ADWI-MUR, une collaboration dans l’ombre ?

Le spécialiste des mouvements islamistes voit dans la médiatisation de ce ftour «un message destiné au système pour lui rappeler que les deux mouvements sont islamistes et que si l’un est touché, l’autre viendra apporter sa solidarité [et] un message aux partis politiques, de la coalition ou de l’opposition, avec notamment le RNI». Saïd Lakhal fait aussi le lien entre ce rapprochement et les «voix qui s’élèvent (sur les réseaux sociaux, ndlr) appelant au limogeage du gouvernement et à la convocation d’élections anticipées».

Pour sa part, le politologue et universitaire Abdessamad Belkebir rappelle aussi que les relations entre le MUR et ADWI «sont continues et ne datent pas d’aujourd’hui». Il nous explique ensuite qu’il «ne maîtrise pas encore cette question [mais qu’il] a remarqué ce rapprochement». «J’ai tenté de le déterminer en me basant sur des positions communes sur certaines questions. J’ai pris la position par rapport à Abdelilah Benkirane en tant que baromètre et j’ai remarqué qu’Al Adl Wal Ihsane et le Mouvement unicité et réforme avaient la même position», fait-il savoir.
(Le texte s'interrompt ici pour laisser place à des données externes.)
-- ==== Sys2Proof/Laws/Grown.lean ====
section
/-! SUPPORT. Every operation only adds to the history, and the pins and LOCKED follow from what it adds (R28). -/

namespace Sys2Proof.Machine

/-- `t` comes after `s`: its history is longer by some events, and its pins and LOCKED are as those events leave them. -/
def Grown (s t : State) : Prop :=
  ∃ es, t.trace = s.trace ++ es ∧ t.pins = pinsAfter es s.pins ∧ t.locked = lockedAfter es s.locked

theorem Grown.same {s t : State} (ht : t.trace = s.trace) (hp : t.pins = s.pins) (hl : t.locked = s.locked) : Grown s t :=
  ⟨[], by simp [ht], hp, hl⟩

theorem Grown.trans {s t u : State} (h1 : Grown s t) (h2 : Grown t u) : Grown s u := by
  obtain ⟨a, a1, a2, a3⟩ := h1
  obtain ⟨b, b1, b2, b3⟩ := h2
  exact ⟨a ++ b, by rw [b1, a1, List.append_assoc], by rw [b2, a2, pinsAfter_append], by rw [b3, a3, lockedAfter_append]⟩

/-- What is changed besides the history, the pins and LOCKED does not matter. -/
theorem Grown.congr {s t u v : State} (h : Grown s t) (a1 : s.trace = u.trace) (a2 : s.pins = u.pins) (a3 : s.locked = u.locked)
    (b1 : v.trace = t.trace) (b2 : v.pins = t.pins) (b3 : v.locked = t.locked) : Grown u v := by
  unfold Grown at *
  rwa [← a1, ← a2, ← a3, b1, b2, b3]

theorem Grown.before {s t : State} (h : Grown s t) {u : State} (a1 : s.trace = u.trace) (a2 : s.pins = u.pins)
    (a3 : s.locked = u.locked) : Grown u t := h.congr a1 a2 a3 rfl rfl rfl

theorem Grown.after {s t : State} (h : Grown s t) {v : State} (b1 : v.trace = t.trace) (b2 : v.pins = t.pins)
    (b3 : v.locked = t.locked) : Grown s v := h.congr rfl rfl rfl b1 b2 b3

theorem emits_grown (es : List Event) (s : State) : Grown s (emits es s) := ⟨es, rfl, rfl, rfl⟩

theorem getSda_grown (s : State) : Grown s (getSda s) := (emits_grown [.getSda (answerAt s 0)] s).congr rfl rfl rfl rfl rfl rfl

theorem memRead_grown (a : Nat) (s : State) : Grown s (memRead a s) := emits_grown _ s

theorem memWrite_grown (a : Nat) (v : Byte) (s : State) : Grown s (memWrite a v s) :=
  (emits_grown [.memWrite a v] s).congr rfl rfl rfl rfl rfl rfl

theorem startOp_grown (s : State) : Grown s (startOp s) := (emits_grown _ s).congr rfl rfl rfl rfl rfl rfl
theorem restartOp_grown (s : State) : Grown s (restartOp s) := emits_grown _ s
theorem stopOp_grown (s : State) : Grown s (stopOp s) := (emits_grown _ s).congr rfl rfl rfl rfl rfl rfl

/-! ### The byte engine and the address phase -/

theorem waitAckOp_grown (s : State) : Grown s (waitAckOp s) :=
  ⟨waitAckEvents (answerAt s 0), by simp [waitAckOp_eq], by simp [waitAckOp_eq]; rfl, by simp [waitAckOp_eq]; rfl⟩

theorem shiftOutBits_grown (k : Nat) (s : State) : Grown s (shiftOutBits k s) := by
  induction k generalizing s with
  | zero => exact .same rfl rfl rfl
  | succ k ih => exact ((emits_grown _ (setBitcnt (BitVec.ofNat 4 k) s)).before rfl rfl rfl).trans (ih _)

theorem writeByteOp_grown (b : Byte) (s : State) : Grown s (writeByteOp b s) := by
  have h1 := (emits_grown [.sdaDirOut] (setShift b s)).before (u := s) rfl rfl rfl
  have h2 := h1.trans (shiftOutBits_grown 8 _)
  have h3 := h2.trans (emits_grown [.sclSet false] _)
  exact (h3.trans (emits_grown [.delay (half (emits [.sclSet false] _).us)] _)).trans (waitAckOp_grown _)

theorem shiftInBits_grown (k : Nat) (s : State) : Grown s (shiftInBits k s) := by
  induction k generalizing s with
  | zero => exact .same rfl rfl rfl
  | succ k ih =>
    refine Grown.trans ⟨bitInEvents s.us (answerAt s 0), ?_, ?_, ?_⟩ (ih (shiftInBit (8 - k) s)) <;>
      simp [shiftInBit_eq, bitInEvents, pinsAfter, lockedAfter, Event.onPins, Event.onLocked]

theorem readByteOp_grown (s : State) : Grown s (readByteOp s) :=
  (emits_grown _ s).trans ((shiftInBits_grown 8 (setShift 0#8 (emits [.sdaDirIn, .sdaSet true] s))).before rfl rfl rfl)

theorem sendAckOp_grown (ack : Bool) (s : State) : Grown s (sendAckOp ack s) := emits_grown _ s

theorem retryOp_grown (s : State) : Grown s (retryOp s) :=
  ((stopOp_grown s).trans ((emits_grown [.delay s.us] (stopOp s)).trans (startOp_grown _))).after rfl rfl rfl

theorem sendAddrTries_grown (b : Byte) (k : Nat) (s : State) : Grown s (sendAddrTries b k s) := by
  induction k generalizing s with
  | zero => exact writeByteOp_grown b s
  | succ k ih =>
    simp only [sendAddrTries]
    split
    · exact writeByteOp_grown b s
    · exact (writeByteOp_grown b s).trans ((retryOp_grown _).trans (ih _))

theorem sendAddrOp_grown (b : Byte) (r : BitVec 1) (s : State) : Grown s (sendAddrOp b r s) :=
  (sendAddrTries_grown b _ (setTries 0#1 s)).congr rfl rfl rfl rfl rfl rfl

theorem addrPhaseOp_grown (m : Msg) (s : State) : Grown s (addrPhaseOp m s).2 := by
  have sent : ∀ b r (u v : State), v.trace = u.trace → v.pins = u.pins → v.locked = u.locked →
      Grown u (sendAddrOp b r v) := fun b r u v h1 h2 h3 => (sendAddrOp_grown b r v).before h1 h2 h3
  simp only [addrPhaseOp]
  split
  · unfold addrPhase10
    dsimp only
    generalize h1 : sendAddrOp (addrByteHi m) _ _ = s1
    have g1 : Grown s s1 := h1 ▸ sent _ _ _ _ rfl rfl rfl
    generalize h2 : writeByteOp s1.dp.addr2 s1 = s2
    have g2 : Grown s s2 := h2 ▸ g1.trans (writeByteOp_grown _ _)
    generalize h3 : sendAddrOp _ _ (setAddr1 _ (restartOp s2)) = s3
    have g3 : Grown s s3 := h3 ▸ g2.trans ((restartOp_grown _).trans (sent _ _ _ _ rfl rfl rfl))
    repeat' split
    all_goals assumption
  · unfold addrPhase7
    dsimp only
    generalize h1 : sendAddrOp (addrByte7 _ m) _ _ = s1
    have g1 : Grown s s1 := h1 ▸ sent _ _ _ _ rfl rfl rfl
    split <;> exact g1

/-! ### The transfer engine and the API -/

theorem sendLoop_grown (m : Msg) (k : Nat) (s : State) : Grown s (sendLoop m k s) := by
  have one : ∀ s, Grown s (sendOne m s) := fun s => (memRead_grown _ s).trans (writeByteOp_grown _ _)
  induction k generalizing s with
  | zero => exact .same rfl rfl rfl
  | succ k ih =>
    simp only [sendLoop]
    split
    · exact one s
    · exact (one s).trans ((ih (countByte (sendOne m s))).before rfl rfl rfl)

theorem recvOne_grown (m : Msg) (s : State) : Grown s (recvOne m s) := by
  unfold recvOne
  have h := (readByteOp_grown s).trans (memWrite_grown (cellAddr m (readByteOp s).dp.bytes) (readByteOp s).dp.shift _)
  dsimp only
  split
  · exact h.congr rfl rfl rfl rfl rfl rfl
  · exact h.trans ((sendAckOp_grown _ _).congr rfl rfl rfl rfl rfl rfl)

theorem recvLoop_grown (m : Msg) (k : Nat) (s : State) : Grown s (recvLoop m k s) := by
  induction k generalizing s with
  | zero => exact .same rfl rfl rfl
  | succ k ih => exact (recvOne_grown m s).trans (ih _)

theorem sendBytesOp_grown (m : Msg) (s : State) : Grown s (sendBytesOp m s) :=
  (sendLoop_grown m _ (initCounts m s)).congr rfl rfl rfl rfl rfl rfl

theorem recvBytesOp_grown (m : Msg) (s : State) : Grown s (recvBytesOp m s) :=
  (recvLoop_grown m _ (initCounts m s)).congr rfl rfl rfl rfl rfl rfl

theorem serviceMsg_grown (m : Msg) (s : State) : Grown s (serviceMsg m s).2 := by
  have ha : Grown s (addressMsg m s).2 := by
    unfold addressMsg
    split
    · exact .same rfl rfl rfl
    · dsimp only
      split
      · exact (restartOp_grown s).trans ((addrPhaseOp_grown m (setEng .addressing (restartOp s))).before rfl rfl rfl)
      · exact (addrPhaseOp_grown m (setEng .addressing s)).before rfl rfl rfl
  have hd : ∀ u, Grown u (dataMsg m u) := by
    intro u
    unfold dataMsg
    dsimp only
    split
    · exact (recvBytesOp_grown m (setEng .transferring u)).before rfl rfl rfl
    · exact (sendBytesOp_grown m (setEng .transferring u)).before rfl rfl rfl
  unfold serviceMsg
  dsimp only
  split
  · exact ha
  · split
    · exact ha.trans (hd _)
    · exact ha.trans ((hd _).after rfl rfl rfl)

theorem exitOp_grown (s : State) : Grown s (exitOp s) :=
  (stopOp_grown (setEng .busHeld s)).congr rfl rfl rfl rfl rfl rfl

theorem xferLoop_grown (ms : List Msg) (s : State) : Grown s (xferLoop ms s) := by
  induction ms generalizing s with
  | nil => exact exitOp_grown s
  | cons m ms ih =>
    have h := serviceMsg_grown m s
    simp only [xferLoop]
    split
    · rename_i t hs
      rw [hs] at h
      exact h.trans (exitOp_grown _)
    · rename_i t hs
      rw [hs] at h
      exact h.trans (ih _)

theorem xferOp_grown (ms : List Msg) (s : State) : Grown s (xferOp ms s) :=
  (startOp_grown s).trans ((xferLoop_grown ms (openLoop (startOp s))).before rfl rfl rfl)

theorem transferOp_grown (cap : CapHandle) (ms : List Msg) (s : State) : Grown s (transferOp cap ms s) := by
  rw [transferOp_eq]
  have h := (xferOp_grown ms s).trans
    (emits_grown (.lockRelease :: if (xferOp ms s).dp.result = ms.length then [] else [.errorCallback cap]) _)
  refine h.after rfl ?_ ?_ <;> split <;> rfl

/-- Every operation that answers a next state only adds to the history. -/
theorem Exec.grown {i : Instr} {s t : State} (h : Exec i s t) : Grown s t := by
  have left : ∀ {op u r}, Grown (enter op s) u → Grown s (leave r u) := fun h => h.congr rfl rfl rfl rfl rfl rfl
  have done : ∀ {op u}, Grown (enter op s) u → Grown s (finish u) := fun h => h.congr rfl rfl rfl rfl rfl rfl
  cases h with
  | start _ => exact done (startOp_grown _)
  | restart _ => exact done (restartOp_grown _)
  | stop _ => exact done (stopOp_grown _)
  | waitAck _ => exact left (waitAckOp_grown _)
  | writeByte _ => exact left (writeByteOp_grown _ _)
  | readByte _ => exact left (readByteOp_grown _)
  | sendAck _ => exact done (sendAckOp_grown _ _)
  | sendAddr _ => exact left (sendAddrOp_grown _ _ _)
  | addrPhase _ _ => exact left (addrPhaseOp_grown _ _)
  | sendBytes _ _ _ => exact left (sendBytesOp_grown _ _)
  | recvBytes _ _ _ => exact left (recvBytesOp_grown _ _)
  | xfer _ _ => exact left (xferOp_grown _ _)
  | api _ h =>
    obtain ⟨-, ⟨-, rfl⟩ | ⟨-, -, rfl⟩⟩ := transfer_next h
    · exact .same rfl rfl rfl
    · exact ((emits_grown [.lockAcquire] (enter i.op s)).before rfl rfl rfl).trans (transferOp_grown _ _ _)

end Sys2Proof.Machine
end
«J’avais demandé à la Jamâa de réagir au cas d’Abdelilah Benkirane, ne serait-ce qu’en lui rendant visite, et j’ai été surpris quand ils m’ont informé que même le MUR avait lâché l’ancien chef du gouvernement. C’est ce jour-là que j’ai compris que les deux mouvements sont en perpétuelles collaborations. Quelles en sont les raisons et les finalités ? Je n’ai pas de réponse à cette question.»

Abdessamad Belkebir

Quant à la campagne de boycott de trois entreprises nationales et les sorties qualifiées de «hasardeuses» des ministres du PJD, Abdessamad Belkebir rappelle que le MUR et l’ADWI «ne peuvent pas être d’accord sur une question aussi sulfureuse». «Mais je remarque que certains membres du PJD travaillent d’arrache-pied. Le MUR tient-il un double discours, en se plaçant à la fois avec le gouvernement et le boycott ?», conclut-il sans répondre à cette question.